**** RECORDS TO PROCESS

/-! ### The refresh (R136) -/

/-- The slots the refresh shows, in order: 32 times 0 to 7. -/
def refreshSlots : List Nat := (List.replicate 32 (List.range 8)).flatten

theorem flatMap_replicate {α β : Type} (f : α → List β) (n : Nat) (l : List α) :
    ((List.replicate n l).flatten).flatMap f = (List.replicate n (l.flatMap f)).flatten := by
  induction n with
  | zero => rfl
  | succ n ih => simp only [List.replicate_succ, List.flatten_cons, List.flatMap_append, ih]

theorem refreshCode_eq : refreshCode = refreshSlots.flatMap refreshOne := by
  rw [refreshSlots, flatMap_replicate, refreshCode, List.flatMap_def, List.map_const', List.length_range]
  rfl

theorem refreshTrace_eq (cbuf : Memory) : refreshTrace cbuf = refreshSlots.flatMap (columnTrace cbuf) := by
  rw [refreshSlots, flatMap_replicate, refreshTrace]

theorem refreshSlots_lt : ∀ i ∈ refreshSlots, i < 8 := by
  intro i hi
  rw [refreshSlots, List.mem_flatten] at hi
  obtain ⟨l, hl, hi⟩ := hi
  rw [(List.mem_replicate.1 hl).2] at hi
  exact List.mem_range.1 hi

theorem refreshSlots_length : refreshSlots.length = 256 := by
  simp [refreshSlots]

theorem maskOf_eq {slot : Nat} (h : slot < 8) : maskOf slot = BitVec.twoPow 8 slot := by
  interval_cases slot <;> decide

/-- The column, the settle and the blank of one slot (R132 step 4). -/
def columnCode (b0 b1 : Byte) : List Micro := cascadeCode b0 b1 ++ .settle .short :: cascadeCode 0 0

theorem columnCode_straight (b0 b1 : Byte) : Straight (columnCode b0 b1) :=
  straight_append (cascadeCode_straight _ _) (cascadeCode_straight 0 0)

theorem columnCode_srBus (b0 b1 : Byte) : (columnCode b0 b1).all Micro.srBus = true :=
  all_append' (cascadeCode_srBus _ _) (cascadeCode_srBus 0 0)

/-- How the slots shown come out. -/
structure Shown (slots : List Nat) (rest : List Micro) (s t : State) : Prop where
  frame : OnlyCascadeBus s t
  seq : t.seq = s.seq
  done : t.done = s.done
  textBase : t.textBase = s.textBase
  todo : t.todo = rest
  trace : t.trace = s.trace ++ slots.flatMap (columnTrace s.cbuf)
  blank : slots ≠ [] → BlankDisplay t

theorem columnCode_shown (slot : Nat) (hs : slot < 8) (rest : List Micro) (s : State) :
    Shown [slot] rest s
      { runCode (columnCode (~~~(s.cbufRead slot)) (maskOf slot)) s with todo := rest } := by
  have hf := runCode_onlyCascadeBus (columnCode_srBus (~~~(s.cbufRead slot)) (maskOf slot)) s
  have hc := runCode_sameControl (columnCode_straight (~~~(s.cbufRead slot)) (maskOf slot)) s
  have heq : runCode (columnCode (~~~(s.cbufRead slot)) (maskOf slot)) s =
      runCode (cascadeCode 0 0) ((runCode (cascadeCode (~~~(s.cbufRead slot)) (maskOf slot)) s).emit (.settle .short)) := by
    rw [columnCode, runCode_append, runCode_cons]; rfl
  have ht : (runCode (columnCode (~~~(s.cbufRead slot)) (maskOf slot)) s).trace = s.trace ++ columnTrace s.cbuf slot := by
    rw [heq, cascadeCode_trace, State.trace_emit, cascadeCode_trace, maskOf_eq hs, columnTrace]
    simp only [List.append_assoc]
    rfl
  have hb : BlankDisplay (runCode (columnCode (~~~(s.cbufRead slot)) (maskOf slot)) s) := by
    rw [heq]
    have hp1 := cascadeCode_pins (~~~(s.cbufRead slot)) (maskOf slot) s
    have hp := cascadeCode_pins 0 0
      ((runCode (cascadeCode (~~~(s.cbufRead slot)) (maskOf slot)) s).emit (.settle .short))
    have hch := cascadeCode_chain 0 0
      (s := (runCode (cascadeCode (~~~(s.cbufRead slot)) (maskOf slot)) s).emit (.settle .short)) hp1.1 hp1.2.2
    exact ⟨hp.1, hp.2.1, hp.2.2, hch.1.trans (by decide), hch.2.trans (by decide)⟩
  generalize runCode (columnCode (~~~(s.cbufRead slot)) (maskOf slot)) s = u at hf hc ht hb
  exact {
    frame := ⟨hf.eeSel, hf.eeClk, hf.eeDout, hf.result, hf.faddr, hf.cbuf, hf.txtptr, hf.fcause, hf.finfo, hf.work,
      hf.resetSeen, hf.eeprom, hf.txt, hf.ee, hf.eeRef, hf.din, hf.draws, hf.host, hf.look⟩
    seq := hc.seq
    done := hc.done
    textBase := hc.textBase
    todo := rfl
    trace := by
      rw [List.flatMap_cons, List.flatMap_nil, List.append_nil]; exact ht
    blank := fun _ => ⟨hb.srClk, hb.srData, hb.srLatch, hb.chain, hb.out⟩ }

********

Copy every line in the listing above where the string "refreshTrace" turns up.

▶ RESULT FOR THIS TASK:
theorem refreshTrace_eq (cbuf : Memory) : refreshTrace cbuf = refreshSlots.flatMap (columnTrace cbuf) := by
  rw [refreshSlots, flatMap_replicate, refreshTrace]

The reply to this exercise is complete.